Eli Dershwitz (born September 23, 1995) is an American left-handed sabre fencer, four-time individual Pan American champion, and two-time Olympian.

In 2014, Dershwitz won the US Men's Saber National Championship, becoming the youngest US senior men's saber championship holder. Dershwitz then won the 2015 Junior World Fencing Championships in saber, becoming the inaugural U.S. men's saber fencer to win a world title. He is a four-time Pan-American Championship title holder, and the 2015 Pan American Games champion in saber. Dershwitz competed in fencing at the 2016 Summer Olympics. He returned to Harvard University as a sophomore, winning individual saber in the 2017 NCAA Fencing Championship and as a junior in the 2018 NCAA Fencing Championship. He won a silver medal in saber at the 2018 World Fencing Championships.

He was ranked #1 in the United States as of February 2018, and was ranked #1 in the world as of July 2018. He was the youngest saber fencer among the world's top 25.

Early life and education
Dershwitz is Jewish, and was born and raised in Sherborn, Massachusetts.  His parents are Renee Goetzler and Mark Dershwitz. His maternal grandparents, both Holocaust survivors, were Ruth (née Schmukler) Goetzler (born in Tarnów, Poland, she survived the Holocaust hidden in a barn by a Polish farmer) and Mark Goetzler (born in Jasło, Poland, he also lived in Samarkand, Uzbekistan). His paternal parents were Arthur Dershwitz and Tillie (née Segel) Dershwitz. He has an older brother (Phil, who fenced for Princeton University) and a twin sister (Sally, who competed in gymnastics and lacrosse).  He attended the Conservative synagogue Temple Israel of Natick, was bar mitzvah in 2008.

Dershwitz played basketball and soccer up until the end of middle school. He attended Dover-Sherborn High School, graduating in 2014.

He was a student at Harvard University, where he majored in history and graduated in 2019. He was a member of the varsity Harvard Crimson fencing team. As a freshman in 2014-15, he was a First Team All-American, All-Ivy League, and finished third at the NCAA Fencing Championships with a 22-2 record. He was the seventh Harvard fencer to compete in the Olympics, with the prior two having been Emily Cross '09 (Team USA) and Noam Mills '12 (Team Israel), who both competed in the 2008 Beijing Olympics.  Dershwitz took off the 2015–16 school year to train full-time for the Olympics. As a sophomore in 2016-17, he was again a First Team All-American, All-Ivy League, and this time he won the NCAA Fencing Championship in men's saber, becoming the first fencer to win an NCAA fencing championship for Harvard since 2007. As a junior in 2017-18, he again won the NCAA Saber Fencing Championship. He became the first Harvard male fencer to win back-to-back NCAA championships, and was again voted an All American.

Fencing career

Dershwitz was ranked number 1 in saber in the United States, and number 10 in the world, as of the summer of 2016.  In March 2016, US Olympic saber coach Zoran Tulum said: "Eli’s world ranking is remarkable... he is the youngest [saber] fencer among the world’s top 25." He was ranked #1 in the world as of July 2018.
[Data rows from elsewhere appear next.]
/-- The point at which a rail stands; a rail that nothing has moved stands at point 15 (log entry 29). -/
def State.rail (s : State) (r : Nat) : Nat := tget 15 s.rails r
/-- The cost of point n to a cluster of a partition at an activity. -/
def State.cost (s : State) (p : Part) (a n : Nat) : Nat :=
  let x := Nat.max n (s.rail p.rail)
  tIdle x + ceilDiv (a * tDyn x) 256
/-- The floor cost of a cluster of a partition. -/
def State.floorCost (s : State) (p : Part) : Nat := s.cost p 256 p.floor

/-- The cycles in which the cells of a cluster have issued or run their array slices. -/
def State.clusterBusy (s : State) (k : Nat) : Nat := ((clusterCells k).map fun n => (s.cell n).busyCycles).sum
/-- The activity of a cluster over a span of b busy cycles in K cycles (R363). -/
def activity (b k : Nat) : Nat := if k == 0 then 256 else Nat.min 256 (ceilDiv (256 * b) (16 * k))

/-- The bid of a cluster for a period, sent to the Weir (R364). -/
def State.sendBid (s : State) (pn cluster period k : Nat) : State :=
  let p := s.part pn
  let c := s.cluster cluster
  let busy := s.clusterBusy cluster
  let act := activity (busy - c.busyAt) k
  let ask := s.cost p act p.gov.chosen
  let prio := maxOf 0 (p.prios.map (·.2))
  let urgency := maxOf 1 ((p.gov.steps.filter fun e => !e.ended).map (·.urgency))
  (s.setCluster cluster { c with busyAt := busy, act }).post
    { vn := .system, src := .governor pn, dst := .weir, body := .bid cluster ask ((1 + prio) * urgency) period }

/-- GOVERNOR_PERIOD: the governor decides at a boundary, notifies handlers, and its clusters bid (R357 to R364). -/
def execGovernorPeriod (part : Nat) (s : State) : Out :=
  let p := s.part part
  let g := p.gov
  let t := g.next
  event "GOVERNOR_PERIOD" (if p.open_ && t ≤ s.tbc && g.sent == t then some (
    let k := g.cycles - g.cyclesAt
    let live := g.steps.filter fun e => !e.ended
    let (es, ds, ns) := decideSteps t k p.floor g.inForce (decide (g.inForce < g.chosen)) live
    let gov : Governor := { g with steps := es, chosen := maxOf p.defpt ds, cyclesAt := g.cycles, next := t + 10000 }
    let s := s.setPart part { p with gov }
    let s := ns.foldl (fun s y => s.notify part y.2 y.1.slack y.1.handler y.1.id y.1.job) s
    p.clusters.foldl (fun s c => s.sendBid part c (t / 10000) k) s) else none)

/-- The cells of a partition send their counter tables once at each boundary (R356). -/
def State.reportWork (s : State) (pn : Nat) : State :=
  let p := s.part pn
  if p.open_ && p.gov.next ≤ s.tbc && p.gov.sent != p.gov.next then
    p.cells.foldl State.sendWork (s.setPart pn { p with gov := { p.gov with sent := p.gov.next } })
  else s

/-! ### The Weir (R364, R365) -/

/-- CLUSTER_BID: a bid reaches the Weir; one for a period that is cleared is too late (R364). -/
def execClusterBid (i : Nat) (s : State) : Out :=
  arrived "CLUSTER_BID" i s fun m s =>
    match m.dst, m.body with
    | .weir, .bid cluster ask weight period =>
      let c := s.cluster cluster
      if period < s.weirDone then some s
      else some (s.setCluster cluster { c with bids := tset c.bids period (ask, weight) })
    | _, _ => none

/-- A cluster's case before the Weir. -/
structure Ask where
  cluster : Nat
  rail : Nat
  floor : Nat
  ask : Nat
  weight : Nat
  deriving DecidableEq, Repr

/-- The cases of the clusters of the open partitions for a period. -/
def State.asks (s : State) (period : Nat) : List Ask :=
  s.parts.flatMap fun y =>
    if !y.2.open_ then []
    else y.2.clusters.map fun k =>
      let b := tget (0, 0) (s.cluster k).bids period
      { cluster := k, rail := y.2.rail, floor := s.floorCost y.2, ask := b.1, weight := b.2 }

/-- The order of service: descending weight, and among equal weights the turn of the period (R365). -/
def Ask.before (period : Nat) (a b : Ask) : Bool :=
  b.weight < a.weight ||
  (a.weight == b.weight && (a.cluster + 192 - period % 192) % 192 < (b.cluster + 192 - period % 192) % 192)

/-- A case put into the order of service. -/
def insertAsk (period : Nat) (a : Ask) : List Ask → List Ask
  | [] => [a]
  | b :: rest => if a.before period b then a :: b :: rest else b :: insertAsk period a rest

/-- The most tokens that a rail may carry: 1,100 A at the voltage of its point (R365). -/
def railLimit (point : Nat) : Nat := 4400 * millivolts point / 1000

/-- The grants in the order of service, from the tokens left and the tokens on each rail (R365). -/
def grants (limit : Nat → Nat) : Nat → Tbl Nat → List Ask → List (Nat × Nat)
  | _, _, [] => []
  | left, used, a :: rest =>
    let more := Nat.min (Nat.min (a.ask - a.floor) left) (limit a.rail - tget 0 used a.rail)
    (a.cluster, a.floor + more) :: grants limit (left - more) (tset used a.rail (tget 0 used a.rail + more)) rest

/-- The market of a period. -/
def State.market (s : State) (period : Nat) : List (Nat × Nat) :=
  let l := s.asks period
  let floors := (l.map (·.floor)).sum
  let used := l.foldl (fun u a => tset u a.rail (tget 0 u a.rail + a.floor)) []
  grants (fun r => railLimit (s.rail r)) (s.capTokens - 2920 - floors) used (l.foldr (insertAsk period) [])

/-- Whether every governor has decided at the boundary of a period. -/
def State.decided (s : State) (period : Nat) : Bool := s.parts.all fun y => !y.2.open_ || period * 10000 < y.2.gov.next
He followed his older brother into fencing.  Dershwitz has been coached since 2004 when he was 9 years old by Tulum, at the Zeta Fencing club in Natick, Massachusetts.  Tulum coached the US men's saber team at the 2016 Summer Olympics.

In February 2016, Dershwitz beat Russia's 2015 world champion Alexey Yakimenko at the Warsaw World Cup. In March 2016, while winning the gold medal at the Seoul Grand Prix in South Korea, he defeated 2014 world silver medalist Gu Bon-gil of Korea in the quarterfinals, 2014 world champion Nikolay Kovalev of Russia in the semifinals, and Iranian Mojtaba Abedini in the final.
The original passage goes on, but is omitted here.